The reverse process variational ansatz can be similarly constructed

p(x_0,x_1, \cdots, x_T) = p_T(x_T) \prod_{t=1}^T p_{t-1|t}(x_{t-1}|x_{t})

which can be interpreted as a series of consecutive priors for the physical observation $x_0$ .

If we marginalize the latent variables $x_{1,\cdots,T}$ , we get the objective function or observable likelihood

p(x_0) = \int \mathcal D x_{1,\cdots,T} \; p(x_0,x_1, \cdots, x_T)\equiv\int_{1,\cdots,T} \, p_{0,1,\cdots,T}.

MLE and variational approach

We will derive the lower bound of maximum likelihood objective $\mathbb E_{x_0 \sim q_0} \log p(x_0)$ and then show that it is related to a KL-divergence up to a constant.
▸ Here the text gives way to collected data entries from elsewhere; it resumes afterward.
-- ==== Sys2Proof/Laws/Procs.lean ====
section
/-! SUPPORT. One inversion lemma per internal procedure: if it is done, this is everything it can have
written; if it has raised, this is why. Later proofs cite these and do not unfold the procedures. -/

namespace Sys2Proof.Machine

/-! ### Sequencing -/

@[simp] theorem Proc.andThen_done {α β : Type} (a : α) (s : State) (f : α → State → Proc β) :
    (Proc.done a s).andThen f = f a s := rfl

@[simp] theorem Proc.andThen_raised {α β : Type} (s : State) (f : α → State → Proc β) :
    (Proc.raised s : Proc α).andThen f = .raised s := rfl

/-- A sequence is done exactly when both parts are. -/
theorem Proc.andThen_eq_done {α β : Type} {r : Proc α} {f : α → State → Proc β} {b : β} {t : State} :
    r.andThen f = .done b t ↔ ∃ a u, r = .done a u ∧ f a u = .done b t := by
  cases r with
  | done a u => exact ⟨fun h => ⟨a, u, rfl, h⟩, fun ⟨_, _, h, h'⟩ => by cases h; exact h'⟩
  | raised u => exact ⟨(nomatch ·), fun ⟨_, _, h, _⟩ => nomatch h⟩

/-- A sequence has raised when its first part has, or its second part has after it. -/
theorem Proc.andThen_eq_raised {α β : Type} {r : Proc α} {f : α → State → Proc β} {t : State} :
    r.andThen f = .raised t ↔ r = .raised t ∨ ∃ a u, r = .done a u ∧ f a u = .raised t := by
  cases r with
  | done a u =>
    exact ⟨fun h => .inr ⟨a, u, rfl, h⟩, fun h => by
      rcases h with h | ⟨_, _, h, h'⟩
      · exact nomatch h
      · cases h; exact h'⟩
  | raised u =>
    exact ⟨fun h => .inl (by cases h; rfl), fun h => by
      rcases h with h | ⟨_, _, h, _⟩
      · cases h; rfl
      · exact nomatch h⟩

/-- Using a slot is done exactly when the slot is there and its use is done. -/
theorem State.withSlot_eq_done {α : Type} {s : State} {id : TimerId} {f : Slot → Proc α} {a : α} {t : State} :
    s.withSlot id f = .done a t ↔ ∃ sl, s.slot? id = some sl ∧ f sl = .done a t := by
  unfold State.withSlot
  cases s.slot? id <;> simp

/-- Using a slot has raised when there is no such slot, or its use has raised. -/
theorem State.withSlot_eq_raised {α : Type} {s : State} {id : TimerId} {f : Slot → Proc α} {t : State} :
    s.withSlot id f = .raised t ↔
      (s.slot? id = none ∧ t = s.invariantViolated) ∨ ∃ sl, s.slot? id = some sl ∧ f sl = .raised t := by
  unfold State.withSlot
  cases s.slot? id <;> simp [eq_comm]

/-- A walk from a head is done exactly when it stops somewhere and its use is done. -/
theorem State.walkFrom_eq_done {α : Type} {s : State} {go : TimerId → Slot → Bool} {head : TimerId}
    {f : TimerId → TimerId → Proc α} {a : α} {t : State} :
    s.walkFrom go head f = .done a t ↔
      ∃ prev cur, s.walk go s.cfg.nTimers noTimer head = some (prev, cur) ∧ f prev cur = .done a t := by
  unfold State.walkFrom
  cases s.walk go s.cfg.nTimers noTimer head with
  | none => simp
  | some q => exact ⟨fun h => ⟨q.1, q.2, rfl, h⟩, fun ⟨_, _, h, h'⟩ => by cases h; exact h'⟩

/-- A command that keeps its critical region balanced answers a next state whatever its body does. -/
theorem criticalRegion_next (body : State → Proc Reply) (s : State) : ∃ t, criticalRegion body s = .next t := by
  unfold criticalRegion
  split <;> exact ⟨_, rfl⟩

/-- What a command's next state is: the reply of a body that is done, or the state in which it raised. -/
theorem criticalRegion_cases {body : State → Proc Reply} {s t : State} (h : criticalRegion body s = .next t) :
    (∃ r u, body (s.setGie false) = .done r u ∧ t = (u.setGie s.gie).writeReply r) ∨
      body (s.setGie false) = .raised t := by
  unfold criticalRegion at h
  split at h <;> cases h
  · exact .inl ⟨_, _, ‹_›, rfl⟩
  · exact .inr ‹_›

/-! ### The walk -/

/-- Where a walk stops: at `NO_TIMER`, or at a slot that the loop's condition does not pass. -/
theorem State.walk_stops {s : State} {go : TimerId → Slot → Bool} {fuel : Nat} {prev cur p c : TimerId}
    (h : s.walk go fuel prev cur = some (p, c)) :
    c = noTimer ∨ ∃ sl, s.slot? c = some sl ∧ go c sl = false := by
  induction fuel generalizing prev cur with
  | zero =>
    unfold State.walk at h
    split at h
    · exact .inl (by cases h; assumption)
    · split at h
      · cases h
      · split at h
        · cases h
        · cases h; exact .inr ⟨_, ‹_›, Bool.eq_false_of_not_eq_true ‹_›⟩
  | succ n ih =>
    unfold State.walk at h
    split at h
    · exact .inl (by cases h; assumption)
    · split at h
      · cases h
      · split at h
        · exact ih h
        · cases h; exact .inr ⟨_, ‹_›, Bool.eq_false_of_not_eq_true ‹_›⟩

/-- What a walk that stops has answered: where it began, or a slot and that slot's link. -/
theorem State.walk_prev {s : State} {go : TimerId → Slot → Bool} {fuel : Nat} {prev cur p c : TimerId}
    (h : s.walk go fuel prev cur = some (p, c)) :
    (p = prev ∧ c = cur) ∨ ∃ sl, s.slot? p = some sl ∧ sl.next = c := by
  induction fuel generalizing prev cur with
  | zero =>
    unfold State.walk at h
    split at h
    · exact .inl (by cases h; exact ⟨rfl, rfl⟩)
    · split at h
      · cases h
      · split at h
        · cases h
        · exact .inl (by cases h; exact ⟨rfl, rfl⟩)
  | succ n ih =>
    unfold State.walk at h
    split at h
    · exact .inl (by cases h; exact ⟨rfl, rfl⟩)
    · split at h
      · cases h
      · split at h
        · rcases ih h with ⟨rfl, rfl⟩ | hp
          · exact .inr ⟨_, ‹_›, rfl⟩
          · exact .inr hp
        · exact .inl (by cases h; exact ⟨rfl, rfl⟩)

/-! ### The compare programmer -/

/-- With a head that is a slot, `prog_compare` arms or disarms, yields, and makes the safety check. -/
theorem progCompare_head {s : State} {sl : Slot} (hn : s.runHead ≠ noTimer) (h : s.slot? s.runHead = some sl) :
    progCompare s = .done () ((s.armCompare sl.absExpiry).yield.safetyCheck sl.absExpiry) := by
  rw [progCompare, if_neg hn, State.withSlot, h]

/-- With an empty running queue `prog_compare` only disarms (44_compare_programmer.md R176). -/
theorem progCompare_empty {s : State} (h : s.runHead = noTimer) :
    progCompare s = .done () (s.disableCompareIrq.setAuth false) := by
  rw [progCompare, if_pos h]

/-- Everything that `prog_compare` can write; `expired_flag` is set only, never cleared (R175). -/
theorem progCompare_done {s t : State} {a : Unit} (h : progCompare s = .done a t) :
    t = { s with
      expiredFlag := t.expiredFlag
      ocrAuth := t.ocrAuth
      cnt := t.cnt
      ocr := t.ocr
      cmpIe := t.cmpIe
      cmpIf := t.cmpIf
      ovfIf := t.ovfIf
      hpIf := t.hpIf
      draws := t.draws } ∧ (s.expiredFlag = true → t.expiredFlag = true) := by
  by_cases hn : s.runHead = noTimer
  · rw [progCompare_empty hn] at h
    cases h
    exact ⟨rfl, id⟩
  · rw [progCompare, if_neg hn] at h
    obtain ⟨sl, -, h⟩ := State.withSlot_eq_done.1 h
    cases h
    constructor
    · rw [State.safetyCheck, State.yield_frame]
      unfold State.armCompare
      split <;> rfl
    · intro hf
      have : (s.armCompare sl.absExpiry).expiredFlag = true := by
        unfold State.armCompare
        split <;> exact hf
      simp [this]

/-- `prog_compare` raises only for a head that is neither `NO_TIMER` nor a slot (60_exceptions.md R229). -/
theorem progCompare_raised {s t : State} (h : progCompare s = .raised t) :
    s.runHead ≠ noTimer ∧ s.slot? s.runHead = none ∧ t = s.invariantViolated := by
  by_cases hn : s.runHead = noTimer
  · rw [progCompare_empty hn] at h; exact nomatch h
  · rw [progCompare, if_neg hn] at h
    rcases State.withSlot_eq_raised.1 h with ⟨h1, h2⟩ | ⟨_, _, h1⟩
    · exact ⟨hn, h1, h2⟩
    · exact nomatch h1

/-! ### The expired queue -/

/-- What `append_expired` writes: the tail's link and the tail, or both ends of an empty queue (R165). -/
theorem appendExpired_done {h : TimerId} {s t : State} {a : Unit} (hd : appendExpired h s = .done a t) :
    (s.expHead = noTimer ∧ t = (s.setExpHead h).setExpTail h) ∨
      (s.expHead ≠ noTimer ∧ (∃ sl, s.slot? s.expTail = some sl) ∧
        t = (s.setNext s.expTail h).setExpTail h) := by
  unfold appendExpired at hd
  split at hd
  · cases hd; exact .inl ⟨‹_›, rfl⟩
  · obtain ⟨sl, h1, h2⟩ := State.withSlot_eq_done.1 hd
    cases h2
    exact .inr ⟨‹_›, ⟨sl, h1⟩, rfl⟩

/-- What the move of the running queue's head can write (45_reconcile_dispatch.md R190). -/
theorem moveHead_done {s t : State} {a : Unit} (h : moveHead s = .done a t) :
    t = { s with
      slots := t.slots
      runHead := t.runHead
      expHead := t.expHead
      expTail := t.expTail
      runCount := t.runCount } := by
  unfold moveHead at h
  split at h
  · cases h; rfl
  · obtain ⟨sl, -, h2⟩ := State.withSlot_eq_done.1 h
    obtain ⟨_, u, h3, h4⟩ := Proc.andThen_eq_done.1 h2
    cases h4
    rcases appendExpired_done h3 with ⟨-, rfl⟩ | ⟨-, -, rfl⟩ <;> rfl

/-- With `expired_flag` clear, reconciliation is a no-op (45_reconcile_dispatch.md R190). -/
theorem reconcile_clear {s : State} (h : s.expiredFlag = false) : reconcile s = .done () s := by
  rw [reconcile, h]; rfl

/-- Everything that reconciliation can write (45_reconcile_dispatch.md R190). -/
theorem reconcile_done {s t : State} {a : Unit} (h : reconcile s = .done a t) :
    t = { s with
      slots := t.slots
      runHead := t.runHead
      expHead := t.expHead
      expTail := t.expTail
      runCount := t.runCount
      expiredFlag := t.expiredFlag
      ocrAuth := t.ocrAuth
      cnt := t.cnt
      ocr := t.ocr
      cmpIe := t.cmpIe
      cmpIf := t.cmpIf
      ovfIf := t.ovfIf
      hpIf := t.hpIf
      draws := t.draws } := by
  unfold reconcile at h
  split at h
  · obtain ⟨_, u, h1, h2⟩ := Proc.andThen_eq_done.1 h
    have e1 := moveHead_done h1
    have e2 := (progCompare_done h2).1
    rw [e2, e1]; rfl
  · cases h; rfl

/-! ### Insertion and removal -/

/-- Everything that an insertion, after its reconciliation, can write (42_running_queue.md R150). -/
theorem placeRunning_done {id : TimerId} {target cb arg : Word} {s t : State} {a : Unit}
    (h : placeRunning id target cb arg s = .done a t) :
    t = { s with
      slots := t.slots
      runHead := t.runHead
      runCount := s.runCount + 1
      expiredFlag := t.expiredFlag
      ocrAuth := t.ocrAuth
      cnt := t.cnt
      ocr := t.ocr
      cmpIe := t.cmpIe
      cmpIf := t.cmpIf
      ovfIf := t.ovfIf
      hpIf := t.hpIf
      draws := t.draws } := by
  unfold placeRunning at h
  obtain ⟨prev, cur, -, h1⟩ := State.walkFrom_eq_done.1 h
  by_cases hp : prev = noTimer
  · rw [if_pos hp, State.linkRunning, if_pos hp] at h1
    have e := (progCompare_done h1).1
    rw [e]; rfl
  · rw [if_neg hp, State.linkRunning, if_neg hp] at h1
    cases h1
    rfl

/-- What a removal from the running queue writes (42_running_queue.md R152). -/
theorem removeRunning_done {id : TimerId} {s t : State} {r : Removal} (h : removeRunning id s = .done r t) :
    (r = .notFound ∧ t = s) ∨
      (r ≠ .notFound ∧ t = { s with
        slots := t.slots
        runHead := t.runHead
        runCount := s.runCount - 1 }) := by
  unfold removeRunning at h
  obtain ⟨prev, cur, -, h1⟩ := State.walkFrom_eq_done.1 h
  split at h1
  · cases h1; exact .inl ⟨rfl, rfl⟩
  · obtain ⟨sl, -, h2⟩ := State.withSlot_eq_done.1 h1
    cases h2
    refine .inr ⟨by split <;> simp, ?_⟩
    unfold State.unlinkRunning
    split <;> rfl

/-- What a removal from the expired queue writes; `run_count` is not changed (43_expired_queue.md R167). -/
theorem removeExpired_done {id : TimerId} {s t : State} {r : Removal} (h : removeExpired id s = .done r t) :
    (r = .notFound ∧ t = s) ∨
      (r = .removed ∧ t = { s with slots := t.slots, expHead := t.expHead, expTail := t.expTail }) := by
  unfold removeExpired at h
  obtain ⟨prev, cur, -, h1⟩ := State.walkFrom_eq_done.1 h
  split at h1
  · cases h1; exact .inl ⟨rfl, rfl⟩
  · obtain ⟨sl, -, h2⟩ := State.withSlot_eq_done.1 h1
    cases h2
    refine .inr ⟨rfl, ?_⟩
    unfold State.unlinkExpired
    split <;> split <;> rfl

end Sys2Proof.Machine
end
Proof. The original approach would expand the $p$ joint density

p(x_0) = \int_{1,\cdots,T} \; p_T(x_T) \prod_{t=1}^T p_{t-1|t}(x_{t-1}|x_{t})

assume Markov property of backward process. However, without assumption of Markov property, we can still insert an identity and get

p(x_0) = \int_{1,\cdots,T} \; \frac{p_{0,1,\cdots,T}}{q_{0,1,\cdots,T}}q_{0,1,\cdots,T}.

Note that $q_{0,1,\cdots,T} = q_{1,\cdots,T | 0} q_0$ , then we can reinterpret the integral

p(x_0) = q_0\mathbb E_{q_{1,\cdots,T|0}} \frac{p_{0,1,\cdots,T}}{q_{0,1,\cdots,T}}.

The log-likelihood average over all data distribution is

\mathbb E_{q_0} \log p(x_0) = \mathbb E_{q_0} \log q_0 +\mathbb E_{q_0} \log \mathbb E_{q_{1,\cdots,T|0}} \frac{p_{0,1,\cdots,T}}{q_{0,1,\cdots,T}}.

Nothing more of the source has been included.